DFATD emerged last March as part of Canada’s Economic Action Plan 2013, with its main goal being to “facilitate a more coherent approach to Canadian international policy, support the achievement of Canadian international goals, as well as provide improved outcomes for Canadians through more efficient, effective and targeted programming.” With this merger, Canadian aid has to meet a tougher criteria: it must be aligned with national interest. This makes it easier for CIDA to neglect spending on projects, leaving much of its budget unspent. DFATD combines two contradictory objectives — foreign aid and national interest — under one umbrella.

Canada’s ODA is now directed through a framework geared towards Canada’s benefit, while neglecting the needs of countries whose citizens live in extreme poverty.

Increasingly, aid is being shifted to private extractive companies, mostly mining and exploration corporations in Latin America, to “provide developing countries with the support they need to manage and govern their natural resources,” as Fantino said earlier this year.

This shift in focus from Africa to Latin America shows where the Conservative government’s interests lie. Forging strong connections with powerful extractive companies ensures Canadian control over developing countries’ non-renewable resources, while causing undeserved consequences for those countries — namely, environmental damage, indigenous land theft and human rights violations.

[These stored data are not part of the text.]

theorem modifyDisplay_onlyArmed (d : Fin 4) (f : Display → Display) (s : State) :
    OnlyArmed s (modifyDisplay d f s) := .of_parts ..

theorem modifyPort_sameShow (p : Fin 16) (f : Port → Port) (s : State) : SameShow s (modifyPort p f s) := .of_parts ..

theorem detach_sameShow (id : StoryId) (tag : Tag) (s : State) : SameShow s (detach id tag s) := .of_parts ..

theorem takeCommand_sameShow (p : Fin 16) (f : Frame) (ref : StoryId × Tag) (a : Action) (s : State) :
    SameShow s (takeCommand p f ref a s) := by
  unfold takeCommand
  refine sameShow_composes.trans ?_ (modifyPort_sameShow ..)
  split
  · exact sameShow_composes.refl s
  · exact .of_parts ..

/-! ### Displays -/

theorem render_onlyArmed (n : Fin 4) (s : State) : OnlyArmed s (render n s) :=
  onlyArmed_composes.trans (modifyDisplay_onlyArmed ..) (modifyDisplay_onlyArmed ..)

theorem renderAll_onlyArmed (s : State) : OnlyArmed s (renderAll s) :=
  onlyArmed_composes.foldl (fun s n => render_onlyArmed n s) _ _

theorem renderThose_onlyArmed (p : Fin 4 → Bool) (s : State) : OnlyArmed s (renderThose p s) :=
  onlyArmed_composes.foldl (fun s n => render_onlyArmed n s) _ _

theorem acknowledge_onlyArmed (n : Fin 4) (s : State) : OnlyArmed s (acknowledge n s) := by
  unfold acknowledge
  split
  · exact onlyArmed_composes.refl s
  · exact .of_parts ..

theorem deliverCue_onlyArmed (c : Cue) (s : State) (n : Fin 4) : OnlyArmed s (deliverCue c s n) := by
  unfold deliverCue
  split
  · exact .of_parts ..
  · exact Composes.ite (.of_parts ..) (.of_parts ..)

theorem expireHead_onlyArmed (n : Fin 4) (s : State) : OnlyArmed s (expireHead n s) := by
  unfold expireHead
  split
  · exact onlyArmed_composes.refl s
  · exact onlyArmed_composes.when fun _ => .of_parts ..

theorem advanceCrawl_onlyArmed (n : Fin 4) (s : State) : OnlyArmed s (advanceCrawl n s) :=
  onlyArmed_composes.when fun _ => .of_parts ..

theorem busyTest_onlyArmed (n : Fin 4) (s : State) : OnlyArmed s (busyTest n s) :=
  onlyArmed_composes.when fun _ => .of_parts ..

theorem displayTick_onlyArmed (n : Fin 4) (s : State) : OnlyArmed s (displayTick n s) :=
  onlyArmed_composes.when fun _ => onlyArmed_composes.trans (expireHead_onlyArmed ..) (onlyArmed_composes.trans
    (advanceCrawl_onlyArmed ..) (onlyArmed_composes.trans (busyTest_onlyArmed ..) (render_onlyArmed ..)))

/-! ### Ports -/

theorem settlePort_sameShow (p : Fin 16) (failure : Bool) (s : State) : SameShow s (settlePort p failure s) :=
  Composes.ite (sameShow_composes.trans (modifyPort_sameShow ..) (raiseNotice_onlyArmed ..).toSameShow)
    (modifyPort_sameShow ..)

theorem failElement_onlyArmed (p : Fin 16) (c : Cause) (r : Option (StoryId × Tag)) (s : State) :
    OnlyArmed s (failElement p c r s) := by
  unfold failElement
  split
  · exact onlyArmed_composes.refl s
  · exact onlyArmed_composes.trans (modifyElement_onlyArmed ..) (.of_parts ..)

theorem takeDeadline_sameShow (p : Fin 16) (s : State) : SameShow s (takeDeadline p s) := by
  unfold takeDeadline
  split
  · exact sameShow_composes.refl s
  · exact sameShow_composes.when fun _ =>
      sameShow_composes.trans (failElement_onlyArmed ..).toSameShow (settlePort_sameShow ..)

theorem takePulseEnd_sameShow (p : Fin 16) (s : State) : SameShow s (takePulseEnd p s) :=
  sameShow_composes.when fun _ => modifyPort_sameShow ..

/-! ### The arm queue -/

theorem armElement_onlyArmed (id : StoryId) (tag : Tag) (s : State) : OnlyArmed s (armElement id tag s) := by
  unfold armElement
  split
  · exact onlyArmed_composes.refl s
  · split
    · exact Composes.ite (onlyArmed_composes.trans (modifyElement_onlyArmed ..) (placeEntry_onlyArmed ..))
        (modifyElement_onlyArmed ..)
    · exact onlyArmed_composes.refl s

theorem armIdle_onlyArmed (id : StoryId) (s : State) : OnlyArmed s (armIdle id s) :=
  onlyArmed_composes.foldl (fun s t => armElement_onlyArmed id t s) _ _

theorem fillFromWaiting_onlyArmed (s : State) : OnlyArmed s (fillFromWaiting s) :=
  onlyArmed_composes.foldl
    (fun s (w : StoryId × Element) => onlyArmed_composes.when fun _ => armElement_onlyArmed w.1 w.2.tag s) _ _

theorem withdrawElement_onlyArmed (id : StoryId) (tag : Tag) (s : State) : OnlyArmed s (withdrawElement id tag s) :=
  onlyArmed_composes.trans (modifyElement_onlyArmed ..) (removeEntry_onlyArmed ..)

theorem withdrawItem_onlyArmed (id : StoryId) (s : State) : OnlyArmed s (withdrawItem id s) :=
  onlyArmed_composes.trans (onlyArmed_composes.foldl (fun s t => withdrawElement_onlyArmed id t s) _ _)
    (modifyItem_onlyArmed (by intro; rfl) ..)

theorem orphanElement_sameShow (id : StoryId) (tag : Tag) (s : State) : SameShow s (orphanElement id tag s) := by
  unfold orphanElement
  split
  · exact sameShow_composes.refl s
  · exact sameShow_composes.trans (sameShow_composes.when fun _ => detach_sameShow ..)
      (onlyArmed_composes.trans (modifyElement_onlyArmed ..) (raiseNotice_onlyArmed ..)).toSameShow

theorem orphanItem_sameShow (id : StoryId) (s : State) : SameShow s (orphanItem id s) :=
  sameShow_composes.foldl (fun s t => orphanElement_sameShow id t s) _ _

theorem retimeEntry_onlyArmed (sweep : Bool) (f : Frame) (e : ArmEntry) (s : State) :
    OnlyArmed s (retimeEntry sweep f e s) :=
  onlyArmed_composes.trans (removeEntry_onlyArmed ..) (placeEntry_onlyArmed ..)

theorem retimeElement_onlyArmed (id : StoryId) (c : ArmContext) (s : State) (e : Element) :
    OnlyArmed s (retimeElement id c s e) := by
  unfold retimeElement
  split
  · exact onlyArmed_composes.refl s
  · exact Composes.ite (onlyArmed_composes.refl s) (retimeEntry_onlyArmed ..)

theorem retimeItem_onlyArmed (p : Element → Bool) (id : StoryId) (c : ArmContext) (s : State) :
    OnlyArmed s (retimeItem p id c s) :=
  onlyArmed_composes.trans (modifyItem_onlyArmed (by intro; rfl) ..)
    (onlyArmed_composes.foldl (fun s e => retimeElement_onlyArmed id c s e) _ _)

theorem sweepToEnd_onlyArmed (id : StoryId) (f : Frame) (s : State) : OnlyArmed s (sweepToEnd id f s) := by
  refine onlyArmed_composes.trans (modifyItem_onlyArmed (by intro; rfl) ..)
    (onlyArmed_composes.foldl (fun s q => onlyArmed_composes.when fun _ => ?_) _ _)
  split
  · exact onlyArmed_composes.when fun _ => retimeEntry_onlyArmed ..
  · exact onlyArmed_composes.refl s

theorem raiseMissed_onlyArmed (id : StoryId) (tag : Tag) (s : State) : OnlyArmed s (raiseMissed id tag s) := by
  unfold raiseMissed
  split
  · exact onlyArmed_composes.refl s
  · exact .of_parts ..

theorem deliverEntry_onlyArmed (q : ArmEntry) (s : State) : OnlyArmed s (deliverEntry q s) := by
  unfold deliverEntry
  split
  · exact removeEntry_onlyArmed ..
  · split
    · exact onlyArmed_composes.trans (onlyArmed_composes.foldl (fun s n => deliverCue_onlyArmed _ s n) _ _)
        (onlyArmed_composes.trans (removeEntry_onlyArmed ..) (modifyElement_onlyArmed ..))
    · exact removeEntry_onlyArmed ..

theorem missEntry_sameShow (q : ArmEntry) (cause : Cause) (c : ScanState) :
    SameShow c.state (missEntry q cause c).state :=
  (onlyArmed_composes.trans (removeEntry_onlyArmed ..) (modifyElement_onlyArmed ..)).toSameShow

theorem offerEntry_sameShow (q : ArmEntry) (p : Fin 16) (c : ScanState) :
    SameShow c.state (offerEntry q p c).state := by
  unfold offerEntry
  split
  · exact (removeEntry_onlyArmed ..).toSameShow
  · split
    · exact sameShow_composes.trans (removeEntry_onlyArmed q.story q.tag _).toSameShow (sameShow_composes.trans
        (takeCommand_sameShow ..) (modifyElement_onlyArmed ..).toSameShow)
    · exact (deferEntry_onlyArmed ..).toSameShow

theorem treatEntry_sameShow (c : ScanState) (q : ArmEntry) : SameShow c.state (treatEntry c q).state := by
  unfold treatEntry
  split
  · exact (deliverEntry_onlyArmed ..).toSameShow
  · split
    · exact missEntry_sameShow ..
    · split
      · exact missEntry_sameShow ..
      · split
        · exact (deferEntry_onlyArmed ..).toSameShow
        · exact offerEntry_sameShow ..

theorem scanEntry_sameShow (c : ScanState) (q : ArmEntry) : SameShow c.state (scanEntry c q).state := by
  unfold scanEntry
  split
  · exact sameShow_composes.trans (treatEntry_sameShow { c with missed := [] } q)
      (onlyArmed_composes.foldl (fun s (m : StoryId × Tag) => raiseMissed_onlyArmed m.1 m.2 s) _ _).toSameShow
  · exact sameShow_composes.refl _

theorem scanQueue_sameShow (s : State) : SameShow s (scanQueue s) :=
  sameShow_composes.trans (sameShow_composes.foldScan scanEntry_sameShow s.sched.queue ⟨s, [], [], []⟩)
    (onlyArmed_composes.trans (fillFromWaiting_onlyArmed _) (renderThose_onlyArmed ..)).toSameShow

theorem takeScan_sameShow (s : State) : SameShow s (takeScan s) :=
  sameShow_composes.when fun _ => sameShow_composes.trans (.of_parts ..) (scanQueue_sameShow _)

theorem missRemaining_onlyArmed (id : StoryId) (s : State) : OnlyArmed s (missRemaining id s) :=
  onlyArmed_composes.trans (onlyArmed_composes.foldl
    (fun _ _ => onlyArmed_composes.trans (removeEntry_onlyArmed ..) (modifyElement_onlyArmed ..)) _ _)
    (modifyItem_onlyArmed (by intro; rfl) ..)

In 2007, 13 Mayan Guatemalans sued HudBay, a Canadian mining company, and its Guatemalan subsidiary, Compania Guatemalteca de Niquel, for rape, murder and assault. These victims also claimed HudBay had occupied their land and had illegally used their resources. As of 2011, HudBay is no longer operating in Guatemala, despite enormous support from the Canadian government.

Establishing stronger ties with corporations reinforces foreign aid as an avenue to project Canada’s diplomatic and trade interests through a mega-department that ignores the real aid issues at hand. We need to coordinate with recipient governments, keeping their vision for development in mind when deciding how to administer ODA.

Let’s not get carried away thinking that bilateral (government-to-government) aid is all it takes to solve development problems. Often, it can cause more problems than it can even attempt to solve.

The global power dynamics of aid reinforce an “us versus them” and a “have versus have-not” world system. Aid money is not simply donated to poor countries, it can often be contingent on conditions imposed by donor countries.

Competing self-interests of donors pose threats to the autonomy of recipients, creates dependency relationships and encourages a “race to the bottom,” where developing countries relax their labour and environmental laws in order to encourage transnational corporations (TNCs) to do business there.

This is evidenced by the fact that Canadian corporations don’t have to abide by Canadian labour and environmental regulations when undertaking operations in developing countries. This would attract Canadian aid based on our not new, but newly-stated aid objectives. Canadian TNCs do not need additional “aid” money to carry out their for-profit affairs.

At least the Conservative government is no longer hiding its true motives in regards to aid. National self-interest overrides international solidarity in the Harper government’s obvious ploy to fund mining companies and cut out NGOs.

I urge Canada to follow the lead of other nations with comprehensive development agencies, such as the United Kingdom’s Department for International Development (DFID), that focus on delivering humanitarian aid based on the recipient country’s ideas for needs-based development.

While the Canadian government has the funds to spend on worthwhile humanitarian ODA, it chooses to release those funds to the general budget to be used by other departments.

The DFATD merger makes it clear that to our Conservative government, foreign aid is foreign policy’s cat’s paw.